We have a couple of stores here where if you don't have a Schmartz-Fone, they just hand a little black box to you with a touch screen for you to sign. Sorta like a credit card terminal in a way.

When I order products on-line for my business, I have to sign their PDF. I have a scanned copy of my signature with an invisible background, saved in three different lengths. 2 inches, 3 inches, and 4 inches. I just copy and paste it to the PDF. Then when I hit the OK button, I'm pretty sure it saves my IP address as well.
Sometimes they will send me an e-mail that I have to click on also, which takes me right back to the page I was on in the web browser, showing the word verified signature.
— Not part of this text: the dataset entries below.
-- ==== Sys2Proof/Machine/SysRegs.lean ====
section
/-! DEFINITION. The registers of maps 1 to 15 (10_state.md R28 to R51): which exist, what MOV may read and write,
which values a write accepts, and what a read gives and a write does. -/

namespace Sys2Proof.Machine

/-- A system register, named. -/
inductive SysReg where
  /-- Map 1 register 0 (R30). -/
  | intctl
  /-- Map 1 register 1 (R34). -/
  | intret1
  /-- Map 1 register 2 (R34). -/
  | intret2
  /-- Map 1 register 3 (R34). -/
  | intret3
  /-- Map 1 registers 4 to 7 (R35). -/
  | ints (k : Fin 4)
  /-- Map 1 registers 8 to 11 (R36). -/
  | intd (k : Fin 4)
  /-- Map 1 register 31 (R37). -/
  | inttab
  /-- Map 2 (R39). -/
  | io (k : RegNum)
  /-- Map 3 (R40). -/
  | info (k : RegNum)
  /-- Map 4 registers 0 to 7, the control word of a coprocessor (R42). -/
  | cpControl (n : BitVec 3)
  /-- Map 4 register 30 (R44). -/
  | cpe
  /-- Map 4 register 31 (R47). -/
  | cpp
  /-- Register `k` of map `8 + n` (R49). -/
  | cpReg (n : BitVec 3) (k : RegNum)
  deriving DecidableEq, Repr

/-- The register of map 1 with a number; numbers 12 to 30 are undefined (R28, R29). -/
def map1Register (k : RegNum) : Option SysReg :=
  match k.toNat with
  | 0 => some .intctl
  | 1 => some .intret1
  | 2 => some .intret2
  | 3 => some .intret3
  | 4 => some (.ints 0)
  | 5 => some (.ints 1)
  | 6 => some (.ints 2)
  | 7 => some (.ints 3)
  | 8 => some (.intd 0)
  | 9 => some (.intd 1)
  | 10 => some (.intd 2)
  | 11 => some (.intd 3)
  | 31 => some .inttab
  | _ => none

/-- The register of map 4 with a number; numbers 8 to 29 are undefined (R41, R43). -/
def map4Register (k : RegNum) : Option SysReg :=
  if k.toNat < 8 then some (.cpControl (k.setWidth 3))
  else if k = 30#5 then some .cpe
  else if k = 31#5 then some .cpp
  else none

/-- The register `k` of map `m`, `m` from 1 to 15; maps 5, 6 and 7 have none (R20, R48). Map 0 is not a system
map and has none here. -/
def sysRegister (m : BitVec 4) (k : RegNum) : Option SysReg :=
  match m.toNat with
  | 0 => none
  | 1 => map1Register k
  | 2 => some (.io k)
  | 3 => some (.info k)
  | 4 => map4Register k
  | 5 => none
  | 6 => none
  | 7 => none
  | _ => some (.cpReg (m.setWidth 3) k)

/-- `IsCoprocessorEnabled(n)`: `cpe[n] = 1` (R46). -/
def State.cpEnabled (s : State) (n : BitVec 3) : Bool := s.cpe.getLsbD n.toNat

/-- Coprocessor `n` is present: `cpp[n] = 1` (R42, R47). -/
def State.cpPresent (s : State) (n : BitVec 3) : Bool := s.plat.cpPresent.getLsbD n.toNat

/-- The register is accessible now (R50). -/
def State.sysAccessible (s : State) : SysReg → Bool
  | .cpControl n => s.cpPresent n && s.cpEnabled n
  | .cpReg n k => s.cpEnabled n && s.plat.cpRegs.contains (n, k)
  | .intctl | .intret1 | .intret2 | .intret3 | .ints _ | .intd _ | .inttab | .io _ | .info _ | .cpe | .cpp => true

/-- The register is not one of the read-only ones, map 3 and `cpp` (R40, R47). -/
def sysRegWritable : SysReg → Bool
  | .info _ | .cpp => false
  | .intctl | .intret1 | .intret2 | .intret3 | .ints _ | .intd _ | .inttab | .io _ | .cpControl _ | .cpe
  | .cpReg _ _ => true

/-- `Readable(m, k)`, and the register it is (R50). -/
def State.readable (s : State) (m : BitVec 4) (k : RegNum) : Option SysReg :=
  match sysRegister m k with
  | none => none
  | some r => if s.sysAccessible r then some r else none

/-- `Writable(m, k)`, and the register it is (R50). -/
def State.writable (s : State) (m : BitVec 4) (k : RegNum) : Option SysReg :=
  match s.readable m k with
  | none => none
  | some r => if sysRegWritable r then some r else none

/-- The value is outside every illegal range of register `k` of map `m`: CP_VALUE_VALID (R51). -/
def State.cpValueValid (s : State) (m : BitVec 4) (k : RegNum) (v : Word) : Bool :=
  !s.plat.cpIllegal.any (fun r => r.map == m && r.reg == k &&
    decide (r.first.toNat ≤ v.toNat) && decide (v.toNat ≤ r.last.toNat))

/-- The map number of the registers of coprocessor `n`. -/
def cpMap (n : BitVec 3) : BitVec 4 := 8#4 + n.setWidth 4

/-- `ValidValue(m, k, v)` (R33, R38, R45, R51). -/
def State.validValue (s : State) (r : SysReg) (v : Word) : Bool :=
  match r with
  | .intctl => field v 2 29 == 0#29
  | .inttab => field v 0 3 == 0#3
  | .cpe => field v 8 24 == 0#24 && field v 0 8 &&& ~~~s.plat.cpPresent == 0#8
  | .cpControl n => s.cpValueValid 4#4 (n.setWidth 5) v
  | .cpReg n k => s.cpValueValid (cpMap n) k v
  | .intret1 | .intret2 | .intret3 | .ints _ | .intd _ | .io _ | .info _ | .cpp => true

/-- The value of `intctl`: `a ++ 0 (29 bits) ++ m` (R33). -/
def State.intctlWord (s : State) : Word := BitVec.ofBool s.abort ++ 0#29 ++ s.mask

/-- The value a read of the register gives. A coprocessor's register gives what the coprocessor answers
(R42, R49); map 3 gives 0 (R40). -/
def State.sysValue (s : State) : SysReg → Word
  | .intctl => s.intctlWord
  | .intret1 => s.intret1
  | .intret2 => s.intret2
  | .intret3 => s.intret3
  | .ints k => s.ints.get k
  | .intd k => s.intd.get k
  | .inttab => s.inttabWord
  | .io k => s.io.get k.toFin
  | .info _ => 0#32
  | .cpControl n => s.cpValue 4#4 (n.setWidth 5)
  | .cpe => s.cpe.setWidth 32
  | .cpp => s.plat.cpPresent.setWidth 32
  | .cpReg n k => s.cpValue (cpMap n) k

/-- The state after a read of the register: a coprocessor's register is read from the coprocessor, any other read
changes nothing. -/
def State.sysRead (s : State) : SysReg → State
  | .cpControl n => s.cpRead 4#4 (n.setWidth 5)
  | .cpReg n k => s.cpRead (cpMap n) k
  | .intctl | .intret1 | .intret2 | .intret3 | .ints _ | .intd _ | .inttab | .io _ | .info _ | .cpe | .cpp => s

/-- `reg[2][k] <- v` (R39). -/
def State.writeIo (s : State) (k : RegNum) (v : Word) : State :=
  { s with io := s.io.set k.toNat v k.isLt }

/-- `reg[m][k] <- v` of a value the register accepts. A coprocessor's register is written to the coprocessor
(R42, R49); the read-only registers are never written (R50). A write of `cpe` gates the CPU's access and is no call to
a coprocessor: what it does to the coprocessor's own state is not in the source (R46). DESIGN CHOICE (log 35). -/
def State.sysWrite (s : State) (r : SysReg) (v : Word) : State :=
  match r with
  | .intctl => { s with mask := field v 0 2, abort := bit v 31 }
  | .intret1 => { s with intret1 := v }
  | .intret2 => { s with intret2 := v }
  | .intret3 => { s with intret3 := v }
  | .ints k => { s with ints := s.ints.set k.val v k.isLt }
  | .intd k => { s with intd := s.intd.set k.val v k.isLt }
  | .inttab => { s with inttab := field v 3 29 }
  | .io k => s.writeIo k v
  | .cpControl n => s.cpWrite 4#4 (n.setWidth 5) v
  | .cpe => { s with cpe := field v 0 8 }
  | .cpReg n k => s.cpWrite (cpMap n) k v
  | .info _ => s
  | .cpp => s

end Sys2Proof.Machine
end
We had a few folks over to our house for my bro-in-laws 80th birthday yesterday.
One of the gals there is a home health nurse, but normally works in a nursing home.
During the course of the afternoon, I couldn't count how many texts or calls she got from where she works.
The only comment she made was that it was a royal PITA that she has to sign off on so many things when she is not there.
Apparently the assistant nurses don't have the authority to give a patient their meds without a nurse checking and OKing their administration to the patients. And they have to be done for each patient. How she handles all of that from her phone is mind boggling to say the least.

I assume, some day I might have to have a Schmartz-Fone to even get a sandwich, hi hi.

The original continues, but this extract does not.